*DATA RECORDS*
/-! `State.raiseStoreFault` -/

@[simp] theorem State.raiseStoreFault_time (s : State) : s.raiseStoreFault.time = s.time := rfl
@[simp] theorem State.raiseStoreFault_park (s : State) : s.raiseStoreFault.park = s.park := rfl
@[simp] theorem State.raiseStoreFault_account (s : State) :
    s.raiseStoreFault.account = s.account := rfl
@[simp] theorem State.raiseStoreFault_allot (s : State) : s.raiseStoreFault.allot = s.allot := rfl
@[simp] theorem State.raiseStoreFault_loop (s : State) : s.raiseStoreFault.loop = s.loop := rfl
@[simp] theorem State.raiseStoreFault_meas (s : State) : s.raiseStoreFault.meas = s.meas := rfl
@[simp] theorem State.raiseStoreFault_store (s : State) : s.raiseStoreFault.store = s.store := rfl
@[simp] theorem State.raiseStoreFault_resetAsserted (s : State) :
    s.raiseStoreFault.resetAsserted = s.resetAsserted := rfl
@[simp] theorem State.raiseStoreFault_addrPin (s : State) :
    s.raiseStoreFault.addrPin = s.addrPin := rfl
@[simp] theorem State.raiseStoreFault_pending (s : State) :
    s.raiseStoreFault.pending = s.pending := rfl

/-! `State.drive` -/

@[simp] theorem State.drive_time (s : State) : s.drive.time = s.time := rfl
@[simp] theorem State.drive_park (s : State) : s.drive.park = s.park := rfl
@[simp] theorem State.drive_account (s : State) : s.drive.account = s.account := rfl
@[simp] theorem State.drive_allot (s : State) : s.drive.allot = s.allot := rfl
@[simp] theorem State.drive_loop (s : State) : s.drive.loop = s.loop := rfl
@[simp] theorem State.drive_meas (s : State) : s.drive.meas = s.meas := rfl
@[simp] theorem State.drive_store (s : State) : s.drive.store = s.store := rfl
@[simp] theorem State.drive_resetAsserted (s : State) :
    s.drive.resetAsserted = s.resetAsserted := rfl
@[simp] theorem State.drive_addrPin (s : State) : s.drive.addrPin = s.addrPin := rfl
@[simp] theorem State.drive_pending (s : State) : s.drive.pending = s.pending := rfl

/-! `State.recompute` -/

@[simp] theorem State.recompute_time (s : State) : s.recompute.time = s.time := rfl
@[simp] theorem State.recompute_park (s : State) : s.recompute.park = s.park := rfl
@[simp] theorem State.recompute_account (s : State) : s.recompute.account = s.account := rfl
@[simp] theorem State.recompute_loop (s : State) : s.recompute.loop = s.loop := rfl
@[simp] theorem State.recompute_meas (s : State) : s.recompute.meas = s.meas := rfl
@[simp] theorem State.recompute_store (s : State) : s.recompute.store = s.store := rfl
@[simp] theorem State.recompute_pay (s : State) : s.recompute.pay = s.pay := rfl
@[simp] theorem State.recompute_site (s : State) : s.recompute.site = s.site := rfl
@[simp] theorem State.recompute_resetAsserted (s : State) :
    s.recompute.resetAsserted = s.resetAsserted := rfl
@[simp] theorem State.recompute_addrPin (s : State) : s.recompute.addrPin = s.addrPin := rfl
@[simp] theorem State.recompute_pending (s : State) : s.recompute.pending = s.pending := rfl

/-! `State.endTracking` -/

@[simp] theorem State.endTracking_time (s : State) (p : Pedestal) :
    (s.endTracking p).time = s.time := rfl
@[simp] theorem State.endTracking_park (s : State) (p : Pedestal) :
    (s.endTracking p).park = s.park := rfl
@[simp] theorem State.endTracking_account (s : State) (p : Pedestal) :
    (s.endTracking p).account = s.account := rfl
@[simp] theorem State.endTracking_loop (s : State) (p : Pedestal) :
    (s.endTracking p).loop = s.loop := rfl
@[simp] theorem State.endTracking_meas (s : State) (p : Pedestal) :
    (s.endTracking p).meas = s.meas := rfl
@[simp] theorem State.endTracking_store (s : State) (p : Pedestal) :
    (s.endTracking p).store = s.store := rfl
@[simp] theorem State.endTracking_pay (s : State) (p : Pedestal) :
    (s.endTracking p).pay = s.pay := rfl
@[simp] theorem State.endTracking_site (s : State) (p : Pedestal) :
    (s.endTracking p).site = s.site := rfl
@[simp] theorem State.endTracking_resetAsserted (s : State) (p : Pedestal) :
    (s.endTracking p).resetAsserted = s.resetAsserted := rfl
@[simp] theorem State.endTracking_addrPin (s : State) (p : Pedestal) :
    (s.endTracking p).addrPin = s.addrPin := rfl
@[simp] theorem State.endTracking_pending (s : State) (p : Pedestal) :
    (s.endTracking p).pending = s.pending := rfl
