@[simp] theorem State.openSession_time (s : State) (p : Pedestal) (reading : Nat) (stamp : Word32) :
    (s.openSession p reading stamp).time = s.time := (s.openSession_frame p reading stamp).1
@[simp] theorem State.openSession_allot (s : State) (p : Pedestal) (reading : Nat) (stamp : Word32) :
    (s.openSession p reading stamp).allot = s.allot := (s.openSession_frame p reading stamp).2.1
@[simp] theorem State.openSession_loop (s : State) (p : Pedestal) (reading : Nat) (stamp : Word32) :
    (s.openSession p reading stamp).loop = s.loop := (s.openSession_frame p reading stamp).2.2.1
@[simp] theorem State.openSession_meas (s : State) (p : Pedestal) (reading : Nat) (stamp : Word32) :
    (s.openSession p reading stamp).meas = s.meas := (s.openSession_frame p reading stamp).2.2.2.1
@[simp] theorem State.openSession_pay (s : State) (p : Pedestal) (reading : Nat) (stamp : Word32) :
    (s.openSession p reading stamp).pay = s.pay := (s.openSession_frame p reading stamp).2.2.2.2.1
@[simp] theorem State.openSession_resetAsserted (s : State) (p : Pedestal) (reading : Nat) (stamp : Word32) :
    (s.openSession p reading stamp).resetAsserted = s.resetAsserted := (s.openSession_frame p reading stamp).2.2.2.2.2.1
@[simp] theorem State.openSession_addrPin (s : State) (p : Pedestal) (reading : Nat) (stamp : Word32) :
    (s.openSession p reading stamp).addrPin = s.addrPin := (s.openSession_frame p reading stamp).2.2.2.2.2.2.1
@[simp] theorem State.openSession_pending (s : State) (p : Pedestal) (reading : Nat) (stamp : Word32) :
    (s.openSession p reading stamp).pending = s.pending := (s.openSession_frame p reading stamp).2.2.2.2.2.2.2

theorem State.refuseOpening_frame (s : State) (p : Pedestal) :
    (s.refuseOpening p).time = s.time ∧ (s.refuseOpening p).park = s.park ∧
    (s.refuseOpening p).allot = s.allot ∧ (s.refuseOpening p).loop = s.loop ∧
    (s.refuseOpening p).meas = s.meas ∧ (s.refuseOpening p).pay = s.pay ∧
    (s.refuseOpening p).site = s.site ∧ (s.refuseOpening p).resetAsserted = s.resetAsserted ∧
    (s.refuseOpening p).addrPin = s.addrPin ∧ (s.refuseOpening p).pending = s.pending := by
  unfold State.refuseOpening; dsimp only; split <;> simp

@[simp] theorem State.refuseOpening_time (s : State) (p : Pedestal) :
    (s.refuseOpening p).time = s.time := (s.refuseOpening_frame p).1
@[simp] theorem State.refuseOpening_park (s : State) (p : Pedestal) :
    (s.refuseOpening p).park = s.park := (s.refuseOpening_frame p).2.1
@[simp] theorem State.refuseOpening_allot (s : State) (p : Pedestal) :
    (s.refuseOpening p).allot = s.allot := (s.refuseOpening_frame p).2.2.1
@[simp] theorem State.refuseOpening_loop (s : State) (p : Pedestal) :
    (s.refuseOpening p).loop = s.loop := (s.refuseOpening_frame p).2.2.2.1
@[simp] theorem State.refuseOpening_meas (s : State) (p : Pedestal) :
    (s.refuseOpening p).meas = s.meas := (s.refuseOpening_frame p).2.2.2.2.1
@[simp] theorem State.refuseOpening_pay (s : State) (p : Pedestal) :
    (s.refuseOpening p).pay = s.pay := (s.refuseOpening_frame p).2.2.2.2.2.1
@[simp] theorem State.refuseOpening_site (s : State) (p : Pedestal) :
    (s.refuseOpening p).site = s.site := (s.refuseOpening_frame p).2.2.2.2.2.2.1
@[simp] theorem State.refuseOpening_resetAsserted (s : State) (p : Pedestal) :
    (s.refuseOpening p).resetAsserted = s.resetAsserted := (s.refuseOpening_frame p).2.2.2.2.2.2.2.1
@[simp] theorem State.refuseOpening_addrPin (s : State) (p : Pedestal) :
    (s.refuseOpening p).addrPin = s.addrPin := (s.refuseOpening_frame p).2.2.2.2.2.2.2.2.1
@[simp] theorem State.refuseOpening_pending (s : State) (p : Pedestal) :
    (s.refuseOpening p).pending = s.pending := (s.refuseOpening_frame p).2.2.2.2.2.2.2.2.2
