-- ==== Sys2Proof/Tests/Slice0.lean ====
section
/-! SUPPORT. Tests: ill-formed commands are refused by the well-formedness check; the manual's worked
examples come out as it says; and for each obligation with hypotheses a witness that meets them,
clause by clause, at the ends of the ranges. -/

open Sys2Proof Sys2Proof.Machine

namespace Sys2Proof.Tests

-- One theorem at a time: elaborated side by side they ask for more threads than a checker may have.
set_option Elab.async false

/-! ### Small states -/

/-- The tariff of row 3 in section 6.8. -/
def tariff : Tariff := { rate := 59000, flatFee := 100, grace := 10, perMinute := 40, cap := 600 }

def segment : Segment :=
  { row := 3, snapshot := tariff, start := { seconds := 0, clockSet := false }, billed := 0, raw := 0 }

/-- Session 5 with nothing billed, in a given state. -/
def session (st : SessionState) : Session :=
  { number := 5, state := st, stopReason := none, customerRef := some 7, hold := some 1500,
    opened := { seconds := 0, clockSet := false }, authorised := some { seconds := 0, clockSet := false },
    meterStart := some 100, lastReading := 100, lastStamp := 0, billed := 0, unbilled := 0,
    earlier := [], current := segment, overstayTime := 0, minutesEnded := 0, overstayMinutes := 0,
    overstayFee := 0, flatFee := 0, parkedBy := none, meterDispute := false, segmentsFull := false,
    stopIgnored := false, authorisationWindow := none, stopWindow := none, linkLossTimer := none }

/-- Session 5 as it stands while it waits for its authorisation. -/
def fresh : Session :=
  { session .authorising with
    customerRef := none, hold := none, authorised := none, meterStart := none,
    authorisationWindow := some 120000 }

/-- An open park after start-up, with sixty-four session numbers to give. -/
def opened : State :=
  { State.reset with
    park := { State.reset.park with state := .open, startStep := none, restored := true }
    account := { State.reset.account with reservationLimit := 65 } }

/-- The open park in another park state. -/
def parkIn (x : ParkState) : State := { opened with park := { opened.park with state := x } }

/-- The open park with a session at a pedestal. -/
def holding (p : Pedestal) (x : Session) : State :=
  let s := opened.putSession p x
  { s with
    park := { s.park with openCount := 1 }
    account := { s.account with authQueue := if x.state = .authorising then [p] else [] } }

/-- A present pedestal on feeder A with a request. -/
def asking (s : State) (p : Pedestal) (feeder : Feeder) (cls : Fin 4) (request : Nat) : State :=
  (s.putEntry p { s.entry p with
      cfg := { present := true, feeder := feeder, cls := cls, cap := 4000, rampMode := .hard } }).putLoopEntry
    p { s.loopEntry p with
      latest := some { state := .charging, stopPressed := false, emergency := false,
                       request := request, draw := 0, reading := 0 } }

/-- A state with a site ceiling and the ceilings of feeders A and B. -/
def ceilings (s : State) (site a b : Nat) : State :=
  ({ s with allot := { s.allot with siteCeiling := site } } |>.putFeeder .a
    { s.feeder .a with cfg := { FeederConfig.default with ceiling := a } }).putFeeder .b
    { s.feeder .b with cfg := { FeederConfig.default with ceiling := b }, applied := 800 }

/-- An answer frame of a pedestal, received without a framing error. -/
def answer (p : Pedestal) (code flags : Byte) (request draw reading : Nat) : List LoopChar :=
  (closeFrame 0xAA ([BitVec.ofNat 8 p.val, code, flags] ++ bytesOf 2 request ++ bytesOf 2 draw
    ++ bytesOf 4 reading)).map fun b => { byte := b, framingError := false }

/-- The open park with an exchange in flight at a pedestal. -/
def polling (s : State) (p : Pedestal) : State :=
  { s with loop := { s.loop with exchange := some { pedestal := p, left := 2 }, nextRound := some 98 } }

/-- A settlement record with a close sequence. -/
def record (n : Nat) : SettlementRecord :=
  { session := n, closeSequence := n, pedestal := 0, customerRef := 0, hold := 0,
    opened := { seconds := 0, clockSet := false }, authorised := { seconds := 0, clockSet := false },
    closed := { seconds := 0, clockSet := false }, meterStart := 0, meterEnd := 0, billed := 0,
    unbilled := 0, overstayMinutes := 0, overstayFee := 0, flatFee := 0, total := 0,
    closeReason := .unplugged, meterDispute := false, segmentsFull := false, stopIgnored := false,
    segments := [segment] }

/-- A queue entry for it. -/
def queuedAs (n : Nat) (st : RecordState) (notDurable : Bool) (slot : Option RecordSlot) : QueueEntry :=
  { session := n, closeSequence := n, body := .built (record n), state := st, notDurable := notDurable,
    corrupt := false, slot := slot, eraseFirst := false }

/-- The open park with a settlement queue. -/
def queueing (q : List QueueEntry) : State :=
  { opened with
    store := { opened.store with queue := q }
    account := { opened.account with nextClose := 100 } }

/-- A store operation in flight. -/
def flying (s : State) (op : Operation) (left : Nat) : State := s.putFlight (some { op := op, left := left })

/-! ### Well-formedness -/

/-- An answer frame that is not complete. -/
theorem test_wellFormed_answer_short :
    Instr.wellFormed (.answerFrameReceived ((answer 0 0 0 0 0 0).take 13)) = false := by decide

theorem test_wellFormed_answer_whole :
    Instr.wellFormed (.answerFrameReceived (answer 0 0 0 0 0 0)) = true := by decide

/-- STATUS is no unknown request of the Payment Port. -/
theorem test_wellFormed_pay_known :
    Instr.wellFormed (.payUnknownRequest PayRequest.status.frame false) = false
      ∧ Instr.wellFormed (.payUnknownRequest [] false) = false
      ∧ Instr.wellFormed (.payUnknownRequest PayRequest.status.frame true) = true := by decide

/-- STATUS is no unknown request of the Site Port. -/
theorem test_wellFormed_site_known :
    Instr.wellFormed (.siteUnknownRequest SiteRequest.status.frame false) = false
      ∧ Instr.wellFormed (.siteUnknownRequest [] false) = false
      ∧ Instr.wellFormed (.siteUnknownRequest PayRequest.status.frame false) = true := by decide

/-- A slot that a scan finds changed twice. -/
theorem test_wellFormed_scan_twice :
    Instr.wellFormed (.scanEnd [(47, SlotCells.blank), (47, SlotCells.blank)]) = false := by decide

/-! ### The manual's worked examples -/

/-- R188: over 31H to 39H the computation gives 29B1H. -/
theorem test_crc_example :
    crc16 [0x31, 0x32, 0x33, 0x34, 0x35, 0x36, 0x37, 0x38, 0x39] = 0x29B1 := by decide +kernel

/-- Table 12.5: STATUS of the Payment Port, its check value worked by hand from R188's polynomial. A kind
outside the port's column, a wrong check value, and a known kind of the wrong length. -/
theorem test_status_bytes : PayRequest.status.frame = [0x3C, 0x01, 0xF1, 0xD1]
    ∧ readPayFrame [0x3C, 0x01, 0xF1, 0xD1] false = .request .status
    ∧ readPayFrame [0x3C, 0x01, 0xF1, 0xD0] false = .badFrame 0x01
    ∧ readSiteFrame [0x3C, 0x01, 0xF1, 0xD1] false = .unknownKind 0x01
    ∧ readPayFrame (closeFrame 0x3C [0x01, 0x00]) false = .badFrame 0x01 := by decide

/-- Table 4.1 and R67's ends. -/
theorem test_temperature_codes :
    temperatureOf 2718 = 695 ∧ temperatureOf 2731 = 700 ∧ temperatureOf 3272 = 898
      ∧ temperatureOf 16 = -295 ∧ temperatureOf 4079 = 1193
      ∧ inRange 15 = false ∧ inRange 4090 = false := by decide

/-- Section 4.8: the curve of feeder B. -/
theorem test_curve_of_feeder_B :
    let c : FeederConfig := { ceiling := 3000, sensorEnabled := true, tlow := 700, thigh := 900, floor := 400 }
    curveFactor c 703 = 991 ∧ curveFactor c 762 = 814 ∧ curveFactor c 765 = 805 ∧ curveFactor c 766 = 802
      ∧ curveFactor c 898 = 406 := by decide

/-- Section 4.8, completions 3, 4 and 8: the band holds 814 against 805, applies 802, and the mark
applies 406. -/
theorem test_derating_band :
    let e : FeederEntry :=
      { FeederEntry.reset with
        cfg := { ceiling := 3000, sensorEnabled := true, tlow := 700, thigh := 900, floor := 400 }
        applied := 814, firstMark := false }
    (e.evaluate 2909).applied = 814 ∧ (e.evaluate 2911).applied = 802
      ∧ (e.evaluate 4090).applied = 400 ∧ ((e.evaluate 4090).evaluate 3272).applied = 406 := by decide

/-- Table 5 of R84: the plausibility bound; 5.9: the delta across the meter's wrap. -/
theorem test_bound_and_wrap :
    plausibilityBound 1500 100 = 25 ∧ plausibilityBound 4000 100 = 33 ∧ plausibilityBound 2000 4000 = 297
      ∧ plausibilityBound 60 100 = 20 ∧ meterDelta 2 999999998 = 4 ∧ meterDelta 69 999999950 = 119 := by
  decide

/-- Section 6.8: the committed amount and the close total of session 6044. -/
theorem test_money_of_6044 :
    let x : Session :=
      { session .parked with
        billed := 22910, current := { segment with billed := 22910, raw := 1351690000 }, flatFee := 100,
        minutesEnded := 11, overstayMinutes := 1, overstayFee := 40 }
    x.committed = 1491 ∧ x.endMinute.overstayFee = 49 ∧ x.endMinute.endMinute.overstayFee = 49
      ∧ x.endMinute.endMinute.closeTotal = 1501 := by decide

/-- Section 2.11's park: five pedestals over two feeders. -/
def park211 : State :=
  let s := ceilings opened 6000 3500 3000
  let put (t : State) (p : Pedestal) (f : Feeder) (cls : Fin 4) (n request : Nat) : State :=
    (asking t p f cls request).putSession p { session .delivering with number := n }
  let s := put s 0 .a 1 5120 3500
  let s := put s 1 .a 2 5104 1500
  let s := put s 2 .a 2 5107 2500
  let s := put s 3 .b 2 5111 3500
  put s 4 .b 2 5115 500

/-- Section 2.11: targets 3380, 60, 60, 1900 and 500. -/
theorem test_allotment_2_11 :
    (park211.allotted.map fun b => (b.pedestal.val, b.g))
      = [(0, 3380), (1, 60), (2, 60), (3, 1900), (4, 500)] := by decide +kernel

/-- Section 2.13: the share falls to one. -/
theorem test_share_falls_to_one :
    let bid (n : Nat) : Bid :=
      { pedestal := 0, feeder := .a, cls := 3, session := n, demand := 400, g := 0 }
    let room : Room := { site := 957, feeders := Vector.replicate 4 3000 }
    let a := admission 190 room [bid 1, bid 2, bid 3, bid 4, bid 5]
    (shareClasses [0, 1, 2, 3] a.1 a.2).map (·.g) = [192, 192, 191, 191, 191] := by decide +kernel
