-- ==== Sys2Proof/Machine/Arithmetic.lean ====
section
/-! DEFINITION. Add, Subtract, Multiply, Divide and Modulus (spec/41_arithmetic.md). -/

namespace Sys2Proof.Machine

/-- R121. -/
def addOp (va vb : Word) : Except Fault Word := .ok (wrap16 (va.toInt + vb.toInt))

/-- R122. -/
def subtractOp (va vb : Word) : Except Fault Word := .ok (wrap16 (va.toInt - vb.toInt))

/-- R123. -/
def multiplyOp (va vb : Word) : Except Fault Word := .ok (wrap16 (va.toInt * vb.toInt))

/-- R124: the quotient rounded toward zero, then wrapped (D3; log 7); divisor 0 raises (D2). -/
def divideOp (va vb : Word) : Except Fault Word :=
  if vb.toInt = 0 then .error .divideByZero else .ok (wrap16 (va.toInt.tdiv vb.toInt))

/-- R125: the remainder of the truncating division (D3; log 7); divisor 0 raises (D2). -/
def modulusOp (va vb : Word) : Except Fault Word :=
  if vb.toInt = 0 then .error .divideByZero else .ok (wrap16 (va.toInt - vb.toInt * va.toInt.tdiv vb.toInt))

/-- R121. -/
def execAdd (d a b : Byte) (s : State) : Answer := binary addOp d a b s

/-- R122. -/
def execSubtract (d a b : Byte) (s : State) : Answer := binary subtractOp d a b s

/-- R123. -/
def execMultiply (d a b : Byte) (s : State) : Answer := binary multiplyOp d a b s

/-- R124. -/
def execDivide (d a b : Byte) (s : State) : Answer := binary divideOp d a b s

/-- R125. -/
def execModulus (d a b : Byte) (s : State) : Answer := binary modulusOp d a b s

end Sys2Proof.Machine
end

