-- ==== Sys2Proof/Tests/Slice0.lean ====
section
/-! SUPPORT. The model's own tests: decoding of words written out from the spec, single steps with results from
spec/95_test_vectors.md or worked out by hand from the rules, the assembler's examples, and one witness or more for the
hypotheses of every statement that has some. -/

namespace Sys2Proof.Tests

open Sys2Proof.Machine

/-! ### Well-formedness -/

/-- The one check: code 6 has a name of its own (R77), so it is no reserved code. -/
theorem test_reserved_code_six_is_ill_formed : (Instr.jump (.reserved 6) 0).wellFormed = false := by decide

theorem test_reserved_code_seven_is_well_formed : (Instr.jump (.reserved 7) 0).wellFormed = true := by decide

/-! ### Decoding: words from the encodings of R110 to R170, one for each constructor -/

/-- `load -1, 7` (R110). -/
theorem test_decode_load : decodeTableWord 32 0x0007FFFF = some (.load 7 (-1)) := by decide

/-- `input 2, 4` with an ignored byte (V3). -/
theorem test_decode_input : decodeTableWord 32 0x010204AB = some (.input 2 4) := by decide

/-- `output 2, 1` (V3). -/
theorem test_decode_output : decodeTableWord 32 0x02020100 = some (.output 2 1) := by decide

/-- `add 0, 1, 2` (R121). -/
theorem test_decode_add : decodeTableWord 32 0x03020001 = some (.add 2 0 1) := by decide

/-- `subtract 0, 2, 0` (R122). -/
theorem test_decode_subtract : decodeTableWord 32 0x04000002 = some (.subtract 0 0 2) := by decide

/-- `multiply 0, 1, 2` (R123). -/
theorem test_decode_multiply : decodeTableWord 32 0x05020001 = some (.multiply 2 0 1) := by decide

/-- `divide 2, 3, 4` (P4). -/
theorem test_decode_divide : decodeTableWord 32 0x06040203 = some (.divide 4 2 3) := by decide

/-- `modulus 0, 1, 3` (P5). -/
theorem test_decode_modulus : decodeTableWord 32 0x07030001 = some (.modulus 3 0 1) := by decide

/-- `leftshift 1, 1, 5` (P5). -/
theorem test_decode_leftshift : decodeTableWord 32 0x08050101 = some (.leftshift 5 1 1) := by decide

/-- `rightshift 0, 1, 4` (P5). -/
theorem test_decode_rightshift : decodeTableWord 32 0x09040001 = some (.rightshift 4 0 1) := by decide

/-- `compare 7, 8` (V12). -/
theorem test_decode_compare : decodeTableWord 32 0x0A070800 = some (.compare 7 8) := by decide

/-- `jump above` to address 4 (R152). -/
theorem test_decode_jump : decodeTableWord 32 0x0B030004 = some (.jump .above 4) := by decide

/-- Condition codes 6 and 7, the last name and the first reserved code (R77, R81). -/
theorem test_decode_jump_codes :
    decodeTableWord 32 0x0B068000 = some (.jump .belowOrEqual (-32768)) ∧
      decodeTableWord 32 0x0B07FFFF = some (.jump (.reserved 7) (-1)) := by decide

/-- `logicaland 0, 1, 2` (R160). -/
theorem test_decode_logicaland : decodeTableWord 32 0x0C020001 = some (.logicaland 2 0 1) := by decide

/-- `logicalor 2, 2, 1` (P2). -/
theorem test_decode_logicalor : decodeTableWord 32 0x0D010202 = some (.logicalor 1 2 2) := by decide

/-- `logicalnot 3, 4`: source 3, destination 4 (V12). -/
theorem test_decode_logicalnot : decodeTableWord 32 0x0E040300 = some (.logicalnot 4 3) := by decide

/-- `logicalxor 0, 0, 7` (P5). -/
theorem test_decode_logicalxor : decodeTableWord 32 0x0F070000 = some (.logicalxor 7 0 0) := by decide

/-- `FF 12 34 56` is Halt (V10). -/
theorem test_decode_halt : decodeTableWord 32 0xFF123456 = some .halt := by decide

/-- Opcodes 16 and 254, the ends of the illegal range (R80), and W10's word. -/
theorem test_decode_illegal :
    decodeTableWord 32 0x10000000 = none ∧ decodeTableWord 32 0xFE010203 = none ∧ decodeTableWord 32 0x3700FF12 = none := by
  decide

/-- W3: a 7-byte buffer has no binary form. -/
theorem test_length_error : decodeProgram [0, 0, 0, 5, 255, 0, 0] = .error (.instructionLength 7) := by decide

/-- V1: the codec on -200 and -32768. -/
theorem test_codec :
    split (-200) = (0xFF, 0x38) ∧ join 0xFF 0x38 = -200 ∧ split (-32768) = (0x80, 0x00) ∧ join 0x80 0x00 = -32768 := by
  decide

/-! ### Single steps -/

/-- A machine with the given registers written. -/
def start (regs : List (Byte × Word)) : State := regs.foldl (fun s p => s.setReg p.1 p.2) State.reset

*TASK*
Looking over the records, find each line with the word "steps" and copy it.

*ANSWER*
/-! SUPPORT. The model's own tests: decoding of words written out from the spec, single steps with results from
/-! ### Single steps -/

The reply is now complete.